Figure 15 depicts the relationship between different noise ratios and the detection accuracy of the two methods under the four types of noise environments with line graphs, respectively. From the figure, it can be seen that for both methods, the impact of static noise on detection difficulty is smaller than that of dynamic noise under the same other noise conditions, and the impact of background noise is smaller than that of full-image noise. However, when compared to CNN for each type of noise, AVS demonstrates superior noise immunity performance and also a significantly higher noise-free detection capability.

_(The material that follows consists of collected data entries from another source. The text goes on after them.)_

/-- Settles O52: the unit is skipped or the handler fails, as the exchange or its handler sweeps or not. -/
theorem errSkipsTheUnitOrFailsTheHandler : Obligations.ErrSkipsTheUnitOrFailsTheHandler := by
  refine ⟨fun s p why => ⟨fun hskip => ?_, fun hsingle hm => ?_⟩, fun s f hb =>
    ⟨fun p ha => exec_err_awaited hb ha f, fun hn => exec_err_unawaited hb hn f⟩⟩
  · have hsweeps : p.sweeps = true ∨ s.ses.multi = true := by
      rcases hskip with rfl | ⟨d, k, rfl⟩ | ⟨d, rfl⟩ | hm
      · exact .inl rfl
      · exact .inl rfl
      · exact .inl rfl
      · exact .inr hm
    rw [skipOrFail_of_skip why hsweeps, goOn_eq]
    refine ⟨fun hwork => ?_, fun hdone => ?_⟩
    · rw [if_neg (by exact hwork)]
      rfl
    · rw [if_pos (by exact hdone)]
      rfl
  · have hsweeps : p.sweeps = false := by
      rcases hsingle with ⟨d, k, rfl⟩ | ⟨d, rfl⟩ | ⟨d, rfl⟩ | ⟨d, rfl⟩ <;> rfl
    exact skipOrFail_of_fail why hsweeps hm

end Sys2Proof.Machine
end

section
/-! SUPPORT. The session's tasks (R192, R195, R204, R210, R223, R234), and the end of PING (R193, R194, R238). -/

namespace Sys2Proof.Machine

/-! ### A block operation requested by the session -/

section requests

variable {u : State} {k : Value → State → State}

theorem afterRequest_error {e : BlockError} (h : u.resp = .error e) :
    afterRequest (.next u) k = .next (u.endHandler (.blockError e)) := by
  simp only [afterRequest, h]

theorem afterRequest_ok {v : Value} (h : u.resp = .ok v) : afterRequest (.next u) k = .next (k v u) := by
  simp only [afterRequest, h]

/-- A result the session makes nothing of leaves it as it is. -/
theorem afterRequest_idle (h : ∀ e, u.resp ≠ .error e) : afterRequest (.next u) (fun _ s => s) = .next u := by
  cases hresp : u.resp with
  | error e => exact absurd hresp (h e)
  | ok v => exact afterRequest_ok hresp
  | pending => simp only [afterRequest, hresp]
  | none => simp only [afterRequest, hresp]

end requests

/-- Settles O51, a task after another. -/
theorem sessionTasksRequestRecordAndCommit : Obligations.SessionTasksRequestRecordAndCommit := by
  intro s
  refine ⟨fun i => rfl, fun i u hu => ⟨fun e he => ?_, fun hne => ?_⟩, fun hb => ⟨fun hc => ?_, fun hc => ?_⟩,
    fun uid u hu => ⟨fun e he => ?_, fun a b hab => ?_⟩, congrArg _ (goOn_eq s.commit)⟩
  · rw [State.runTask, hu, afterRequest_error he]
    rfl
  · rw [State.runTask, hu, afterRequest_idle hne]
  · rw [State.runTask, exec_toBytes_idle hb, if_pos hc, afterRequest_ok rfl]
    rfl
  · rw [State.runTask, exec_toBytes_idle hb, if_neg (by simp [hc]), afterRequest_error rfl]
    rfl
  · rw [State.runTask, hu, afterRequest_error he]
    rfl
  · rw [State.runTask, hu, afterRequest_ok hab, insertSensors, goOn_eq]
    rfl

/-! ### The end of PING -/

/-- The reply frames PING makes devices of: their check passes, and they carry one of the eight commands but ERR. -/
theorem chainOf_eq (replies : List (Packet × Bool)) :
    chainOf replies =
      (replies.filter fun r => r.2 = true ∧ 1 ≤ r.1.command.toNat ∧ r.1.command.toNat ≤ 8).map (·.1.device) := by
  have hgood : ∀ r : Packet × Bool, (r.2 && !r.1.isErrorReply) =
      decide (r.2 = true ∧ 1 ≤ r.1.command.toNat ∧ r.1.command.toNat ≤ 8) := by
    intro r
    rw [isErrorReply_eq, ← decide_not, Bool.eq_iff_iff]
    simp only [Bool.and_eq_true, decide_eq_true_eq]
    exact and_congr_right fun _ => by omega
  simp only [chainOf, hgood]

theorem pingWarning_eq (r : Packet × Bool) :
    pingWarning r =
      if r.2 = false then some ⟨.warning, .frameDropped r.1⟩
      else if r.1.command.toNat = 0 ∨ 9 ≤ r.1.command.toNat then some ⟨.warning, .errorReply r.1⟩
      else none := by
  obtain ⟨p, ok⟩ := r
  cases ok
  · rfl
  · simp [pingWarning, isErrorReply_eq]

section finishPing

variable {s : State} {found : List Device} {log : List LogLine} (hfound : chainOf s.replies = found)
  (hlog : s.ses.log ++ s.replies.filterMap pingWarning = log)

include hfound hlog

theorem finishPing_of_some (hf : found ≠ []) :
    s.finishPing = (s.setSes { s.ses with devices := found, log := log ++ [⟨.informational, .chain found⟩] }).goOn := by
  subst hfound hlog
  rw [State.finishPing, if_neg (by simpa using hf)]
  rfl

theorem finishPing_of_lost (hf : found = []) (hd : s.ses.devices ≠ []) :
    s.finishPing = (s.setSes { s.ses with log := log }).endHandler .hardError := by
  subst hlog
  rw [State.finishPing, if_pos (by simp [hfound, hf]), if_neg (by simpa using hd)]

theorem finishPing_of_none (hf : found = []) (hd : s.ses.devices = []) :
    s.finishPing = (s.setSes { s.ses with log := log }).useFree.endHandler
      (.emptyChain (Config.emptyChainReported s.free)) := by
  subst hlog
  rw [State.finishPing, if_pos (by simp [hfound, hf]), if_pos (by simp [hd])]

end finishPing

/-- The first entry of the session's work is taken up: `rest` is left of the schedule, `tasks` of the work. -/
def State.takenUp (s : State) (rest : List Input) (tasks : List Task) : State :=
  { s with script := rest, ses := { s.ses with plan := tasks } }

/-- The agents inside come to the end of a PING exchange. -/
theorem step_of_consult_ping {s : State} {rest : List Input} {tasks : List Task} (hturn : s.Turn rest)
    (htx : s.tx.phase = .idle) (hfr : s.fr.phase = .idle) (hplan : s.ses.plan = .consult .ping :: tasks) :
    step s = .next (s.takenUp rest tasks).finishPing :=
  (step_turn hturn).trans (advance_task (s := { s with script := rest }) htx hfr hplan)

/-- Settles O54: the chain and the warnings are those of the statement, and each clause is a case of `finishPing`. -/
theorem pingReplacesTheDeviceList : Obligations.PingReplacesTheDeviceList := by
  intro s rest tasks hturn htx hfr hplan replies good found log replaced ended
  have hstep : step s = .next (s.takenUp rest tasks).finishPing := step_of_consult_ping hturn htx hfr hplan
  have hfound : chainOf (s.takenUp rest tasks).replies = found := chainOf_eq _
  have hlog : (s.takenUp rest tasks).ses.log ++ (s.takenUp rest tasks).replies.filterMap pingWarning = log :=
    congrArg (s.ses.log ++ ·) (List.filterMap_congr fun r _ => pingWarning_eq r)
  clear_value found log
  rw [hstep]
  refine ⟨fun hf hwork => ?_, fun hf hdone => ?_, fun hf hd => ?_, fun hf hd => ⟨Config.emptyChainReported s.free, ?_⟩⟩
  · rw [finishPing_of_some hfound hlog hf, goOn_eq, if_neg (by exact hwork)]
    rfl
  · rw [finishPing_of_some hfound hlog hf, goOn_eq, if_pos (by exact hdone)]
    rfl
  · rw [finishPing_of_lost hfound hlog hf hd]
    rfl
  · rw [finishPing_of_none hfound hlog hf hd]
    rfl

end Sys2Proof.Machine
end

section
/-! SUPPORT. What comes before any I/O (R191, R228, R235): the channel's and the device's check of a packet command and
of a handler, and the work each handler lays out (R193 to R206). -/

namespace Sys2Proof.Machine

/-! ### A command that names a device -/

theorem withDevice_channelOff {s : State} (hoff : s.ses.chanOn = false) (found : Option Device) (absent : CommandError)
    (k : Device → State) : s.withDevice found absent k = s.endHandler (.commandError .channelOff) := by
  simp [State.withDevice, hoff]

theorem withDevice_unknown {s : State} (hon : s.ses.chanOn = true) (absent : CommandError) (k : Device → State) :
    s.withDevice none absent k = s.endHandler (.commandError absent) := by
  simp [State.withDevice, hon]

The experimental results show that AVS achieves very high detection accuracy and robustness under both noise-free and four different types of noise compared to the CNN method. At the same time, since the design of AVS is based on the real function of each corresponding cell in the retina to reproduce the physiological collaboration phenomenon of the relevant direction-sensitive pathway, there is no learning optimization process, no teaching data import, and no need to introduce any parameters in AVS. Compared with CNNs, which require a huge model parameter optimization task for a large amount of data during the learning process, AVS has the inherent advantage of being an extremely efficient motion direction detector even if the learning process is skipped, thus saving significant computational resources. This is because AVS has a strong physiological background, which makes it fully interpretable; whereas CNN has been considered a black-box optimizer with a lack of interpretability. Moreover, in terms of hardware implementation, AVS is designed based entirely on the physiological computational properties of relative neurons, requiring only three simple operation modes: comparison, summation, and logic operations, and is therefore extremely easy to implement in hardware, allowing for a very high computational speed while greatly liberating the scope of application scenarios. In summary, AVS has four important characteristics of high effectivity, robustness, efficiency, and rationality at the same time.